The booming world of decentralized finance (DeFi) has reached new heights in recent weeks as the total value of assets locked in the DeFi ecosystem surpasses $13 billion. Arguably the fastest-growing sector in the crypto industry today, DeFi has witnessed an explosive influx of capital and market participants in just a matter of months. Amid this meteoric rise, Ethereum continues to dominate the DeFi space, holding 96% of the total transaction volume.

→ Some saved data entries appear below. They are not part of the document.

-- ==== Sys2Proof/Machine/Ops.lean ====
section
/-! DEFINITION. The operations every family shares: the register file, free values, the event recorder, the performance counters,
interrupt vectors, and what a command sends. Each one names, in its update, the few fields of the state it can change. -/

namespace Sys2Proof.Machine

/-! ### The register file -/

/-- The software-written fields of the register at an offset (R13). -/
def cfg (s : State) (o : Nat) : Word64 := fgetD s.regs o (regReset o)

/-- A field of a software-written register. -/
def cfgFld (s : State) (o lo w : Nat) : Nat := bitsOf (cfg s o) lo w

/-- A bit of a software-written register. -/
def cfgBit (s : State) (o k : Nat) : Bool := bitOf (cfg s o) k

/-- Store a register's software-written fields; a register at its Reset column is not listed. -/
def setCfg (s : State) (o : Nat) (v : Word64) : State := { s with regs := fputD s.regs o (regReset o) v }

/-- What hardware holds in the register at an offset. -/
def hwAt (m : FMap Word64) (o : Nat) : Word64 := fgetD m o (regReset o)

/-- Give the register at an offset a hardware-held value. -/
def hwPut (m : FMap Word64) (o : Nat) (v : Word64) : FMap Word64 := fputD m o (regReset o) v

/-- What hardware holds in the register at an offset. -/
def hwGet (s : State) (o : Nat) : Word64 := hwAt s.hw o

/-- Hardware updates a register. -/
def hwSet (s : State) (o : Nat) (v : Word64) : State := { s with hw := hwPut s.hw o v }

/-- A 64-bit counter of events counts on (R12). -/
def hwAdd (s : State) (o n : Nat) : State := hwSet s o (hwGet s o + BitVec.ofNat 64 n)

/-- A counter that saturates at w bits counts on. -/
def hwSat (s : State) (o w n : Nat) : State := hwSet s o (BitVec.ofNat 64 (sat w ((hwGet s o).toNat + n)))

/-- Hardware sets bits of a register. -/
def hwOr (s : State) (o : Nat) (m : Word64) : State := hwSet s o (hwGet s o ||| m)

/-- Hardware sets one cause bit of an RW1C register. -/
def raise (s : State) (o k : Nat) : State := hwOr s o (flag true k)

/-- Hardware writes a field of a register. -/
def hwFldPut (s : State) (o lo w v : Nat) : State := hwSet s o (putBits (hwGet s o) lo w v)

/-- A field that keeps the greatest value seen takes a new one. -/
def hwPeak (s : State) (o lo w v : Nat) : State := hwFldPut s o lo w (max (bitsOf (hwGet s o) lo w) (sat w v))

/-- The key of a window's capture; that of its held lower half is the next number. -/
def latchKey (o : Nat) : Nat := (windowAt o).getD o

/-- An access to a register discards the capture and the held half of every other register of its block (R17). -/
def touch (s : State) (o : Nat) : State :=
  let keep (m : FMap Latch) (k : Nat) : FMap Latch := match fget m k with | some l => if l.off = o then m else fdel m k | none => m
  { s with latches := keep (keep s.latches (latchKey o)) (latchKey o + 1) }

/-! ### Free values (log entry 2) -/

/-- The free value the next command takes. -/
def freeNow (s : State) : Word64 := Config.freeWord s.fresh

/-- One free value is spent. -/
def freeNext (s : State) : State := { s with fresh := s.fresh + 1 }

/-! ### The event recorder (R383 to R391) -/

/-- What recording an event can change: the recorder, and its counters among the hardware-held registers. -/
abbrev Rec := Evr × FMap Word64

/-- Entries of the front go to the ring, oldest first (R383). -/
def ringWrite : FMap EvtEntry → List EvtEntry → FMap EvtEntry
  | r, [] => r
  | r, e :: es => ringWrite (fput r (e.index.toNat % 8192) e) es

/-- The sectors of the ring that entries stand in, eight entries a sector (R383). -/
def ringSectors (es : List EvtEntry) : List Nat := (es.map fun e => e.index.toNat % 8192 / 8).eraseDups

/-- The front is written back to the ring, in its two copies (R227, R383). -/
def Evr.writeBack (e : Evr) : Evr :=
  { e with ring := ringWrite e.ring e.front, front := [], toSeal := (e.toSeal ++ ringSectors e.front).eraseDups }

/-- An event is lost: EVR_LOST and its cause rise (R385, R393). -/
def recLost (r : Rec) : Rec :=
  ({ r.1 with lostFrozen := if r.1.frozen then r.1.lostFrozen + 1 else r.1.lostFrozen },
   hwPut (hwPut r.2 Reg.EVR_LOST (BitVec.ofNat 64 (sat 32 ((hwAt r.2 Reg.EVR_LOST).toNat + 1))))
     Reg.EVR_INT_STATUS (hwAt r.2 Reg.EVR_INT_STATUS ||| flag true 2))

/-- One entry enters the front with the next INDEX. The front is written back at 256 pending entries unless the ring is frozen;
a full front of a frozen ring loses the entry (R383, R385, R393). `irq` is EVR_CTRL.IRQ_SEV. -/
def recStore (irq : Nat) (r : Rec) (e : EvtEntry) : Rec :=
  let v := r.1
  if v.frozen ∧ 8192 ≤ v.front.length then recLost r else
  let e' := { e with index := v.nextIndex }
  let next := v.nextIndex + 1
  let v' := { v with front := v.front ++ [e'], nextIndex := next, held := min 8192 (v.held + 1),
                     reserve := if next = v.reserve then v.reserve + 4096 else v.reserve,
                     last := BitVec.ofNat 18 (e.code.toNat + e.sev.toNat * 65536) }
  let v'' := if !v'.frozen ∧ 256 ≤ v'.front.length then v'.writeBack else v'
  let m := hwPut r.2 Reg.EVR_RECORDED (hwAt r.2 Reg.EVR_RECORDED + 1)
  (v'', hwPut m Reg.EVR_INT_STATUS
    (hwAt m Reg.EVR_INT_STATUS ||| flag (decide (irq ≤ e.sev.toNat)) 0 ||| flag e.summary 1))

/-- The SUMMARY entry of a window that closes with suppressed events (R390). -/
def summaryEntry (time : BitVec 64) (powerOn : BitVec 16) (code sev : Nat) (w : EvtWindow) : EvtEntry where
  time := time
  code := BitVec.ofNat 16 code
  sev := BitVec.ofNat 8 sev
  summary := true
  index := 0
  inst := 0xFFFF
  count := BitVec.ofNat 16 (sat 16 w.suppressed)
  powerOn := powerOn
  data := BitVec.ofNat 64 w.start

/-- A window closes: its SUMMARY is recorded if it suppressed events (R390). -/
def recClose (irq : Nat) (time : BitVec 64) (powerOn : BitVec 16) (code sev : Nat) (r : Rec) : Rec :=
  match fget r.1.windows code with
  | none => r
  | some w =>
    let r' : Rec := ({ r.1 with windows := fdel r.1.windows code }, r.2)
    if w.suppressed = 0 then r' else recStore irq r' (summaryEntry time powerOn code sev w)

/-- An event under its code's rate limit (R389, R390). -/
def recLimited (irq : Nat) (r : Rec) (e : EvtEntry) : Rec :=
  let code := e.code.toNat
  match fget r.1.limits code with
  | none => recStore irq r e
  | some (limit, window) =>
    let fresh (r : Rec) : Rec :=
      recStore irq ({ r.1 with windows := fput r.1.windows code ⟨e.time.toNat, 1, 0⟩ }, r.2) e
    match fget r.1.windows code with
    | none => fresh r
    | some w =>
      if w.start + window ≤ e.time.toNat then fresh (recClose irq e.time e.powerOn code e.sev.toNat r)
      else if w.recorded < limit then
        recStore irq ({ r.1 with windows := fput r.1.windows code { w with recorded := w.recorded + 1 } }, r.2) e
      else
        ({ r.1 with windows := fput r.1.windows code { w with suppressed := w.suppressed + 1 } },
         hwPut r.2 Reg.EVR_SUPPRESSED (hwAt r.2 Reg.EVR_SUPPRESSED + 1))

/-- An event reaches the recorder: until the ring is restored it stays in flight, at most 256 of them (R384, R385). -/
def recEvent (irq : Nat) (r : Rec) (e : EvtEntry) : Rec :=
  if r.1.ready then recLimited irq r e
  else if r.1.inFlight.length < 256 then ({ r.1 with inFlight := r.1.inFlight ++ [e] }, r.2)
  else recLost r

/-- EVR_CTRL.IRQ_SEV (R405). -/
def irqSev (s : State) : Nat := cfgFld s Reg.EVR_CTRL 0 3

/-- An entry as the recorder stamps it now (R383). -/
def entryNow (s : State) (ev : Nat × Nat) (inst data count : Nat) : EvtEntry where
  time := s.time
  code := BitVec.ofNat 16 ev.1
  sev := BitVec.ofNat 8 ev.2
  summary := false
  index := 0
  inst := BitVec.ofNat 16 inst
  count := BitVec.ofNat 16 count
  powerOn := BitVec.ofNat 16 s.glb.powerOns.toNat
  data := BitVec.ofNat 64 data

/-- No instance (R383). -/
abbrev noInst : Nat := 0xFFFF

/-- A block raises an event with an instance, DATA and COUNT (R383, R388). -/
def evtFull (s : State) (ev : Nat × Nat) (inst data count : Nat) : State :=
  let r := recEvent (irqSev s) (s.evr, s.hw) (entryNow s ev inst data count)
  { s with evr := r.1, hw := r.2 }

/-- A block raises an event with an instance and DATA. -/
def evt (s : State) (ev : Nat × Nat) (inst data : Nat) : State := evtFull s ev inst data 0

/-- GLB_BAD_ACCESS with the offset (R30, R388). -/
def badAccess (s : State) (off : Nat) : State := evt s Ev.GLB_BAD_ACCESS noInst off

/-! ### Performance counters (R397 to R399) -/

/-- A counter counts an event: its selector, its mode and its instance agree (R397, R398). An event without instances is counted
whatever INST holds. -/
def pmcHears (c : BitVec 32) (level : Bool) (sel : Nat) (inst : Option Nat) : Bool :=
  bitsOf c 0 12 == sel && bitOf c 12 == level &&
    (bitOf c 14 || match inst with | none => true | some i => bitsOf c 16 7 == i)

/-- Counter k of a unit gets `own k` occurrences of its event, or, chained, the wraps of counter k − 1 (R399). The result is the unit
and the counters that wrapped. -/
def pmcAdd (p : Pmc) (own : Fin 8 → Nat) : Pmc × BitVec 8 :=
  let f (x : Vector (BitVec 48) 8 × Nat × BitVec 8) (k : Fin 8) : Vector (BitVec 48) 8 × Nat × BitVec 8 :=
    let n := if k.val ≠ 0 ∧ bitOf p.cfg[k] 13 then x.2.1 else own k
    let v := x.1[k].toNat + n
    let wraps := v / 2 ^ 48
    (x.1.set k (BitVec.ofNat 48 v), wraps, x.2.2 ||| if wraps = 0 then 0 else BitVec.ofNat 8 (2 ^ k.val))
  let r := (List.finRange 8).foldl f (p.cnt, 0, 0)
  ({ p with cnt := r.1, ovf := p.ovf ||| r.2.2, en := p.en && !(p.freeze && r.2.2 != 0) }, r.2.2)

/-- The wraps that a unit reports: OVF bits set with their OVF_MASK bit at 1 (R399). -/
def pmcReport (s : State) (u : Fin 6) (w : BitVec 8) (r : Rec) : Rec :=
  (List.range 8).foldl (fun r k =>
    if (w &&& (s.pmc[u]).mask).getLsbD k then recEvent (irqSev s) r (entryNow s Ev.PMC_OVERFLOW u.val k 0) else r) r

/-- Every unit that counts gets its occurrences. -/
def pmcAll (s : State) (own : Fin 6 → Fin 8 → Nat) : State :=
  let f (x : Vector Pmc 6 × Rec) (u : Fin 6) : Vector Pmc 6 × Rec :=
    let p := x.1[u]
    if p.en then
      let r := pmcAdd p (own u)
      (x.1.set u r.1, pmcReport s u r.2 x.2)
    else x
  let r := (List.finRange 6).foldl f (s.pmc, (s.evr, s.hw))
  { s with pmc := r.1, evr := r.2.1, hw := r.2.2 }

/-- An event of a selector occurs n times at an instance. -/
def pmcCount (s : State) (sel : Nat) (inst : Option Nat) (n : Nat) : State :=
  pmcAll s fun u k => if pmcHears (s.pmc[u]).cfg[k] false sel inst then n else 0

/-! ### Interrupt vectors and what leaves the device (R39, R40, R339) -/

/-- The device sends something. -/
def emit (s : State) (e : Emit) : State := { s with out := e :: s.out }

/-- The entry of a vector in the MSI-X table; an unlisted one is zero and masked (R340). -/
def msixEntry (p : Pcie) (v : Nat) : MsixEntry := fgetD p.msix v { addr := 0, data := 0, mask := true }

/-- Nothing holds a vector back: the link is up, Bus Master Enable is 1 and the vector is not masked (R339), by itself, by Function Mask or for
want of MSI-X Enable; a function in D3hot sends none (R336, PCI Express). -/
def vectorFree (p : Pcie) (v : Nat) : Bool :=
  p.linkUp && p.cfg.busMaster && p.cfg.msixOn && !p.cfg.msixMask && !p.cfg.d3hot && !(msixEntry p v).mask

/-- A vector becomes due: it is sent, or its pending bit is set (R339). -/
def vectorDue (x : Pcie × List Emit) (v : Nat) : Pcie × List Emit :=
  if vectorFree x.1 v then (x.1, .msix (BitVec.ofNat 5 v) :: x.2)
  else ({ x.1 with pba := x.1.pba ||| BitVec.ofNat 32 (2 ^ v) }, x.2)

/-- A condition of GLB_NMI_STATUS is set: it signals GLB_NMI_ROUTE.VEC whatever is masked (R40), and GLB_NMI is recorded. -/
def nmi (s : State) (k : Nat) : State :=
  let s := raise (evt s Ev.GLB_NMI noInst 0) Reg.GLB_NMI_STATUS k
  let x := vectorDue (s.pcie, s.out) (cfgFld s Reg.GLB_NMI_ROUTE 0 5)
  { s with pcie := x.1, out := x.2 }

end Sys2Proof.Machine
end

While this recent growth has accelerated the pace of innovation and experimentation in the DeFi landscape, it has also brought forward valid concerns around its long-term sustainability, particularly in Ethereum’s scalability challenges and high gas fees. There is no denying that flaws exist in the world of Ethereum-based DeFi, with detractors citing over-complexity and risk as significant roadblocks. From re-entrancy attacks on Uniswap and Lendf.me to Yam Finance’s smart contract coding flaws, the high-profile security incidents in the first half of 2020 alone are indicative that the sector’s explosive growth could be taking place at the expense of its safety and stability.
Amrit Kumar is the president, chief scientific officer and co-founder of Zilliqa, the first public blockchain platform built on sharded architecture.
At the same time, the consolidation of DeFi protocols around the Ethereum platform has raised some lingering existential questions: Beyond technical challenges such as network congestion or security issues, should DeFi – with decentralization at its core – be defined solely by a single network?
It’s a question made more acute by major Ethereum infrastructure provider Infura disrupting the entire network, on Wednesday.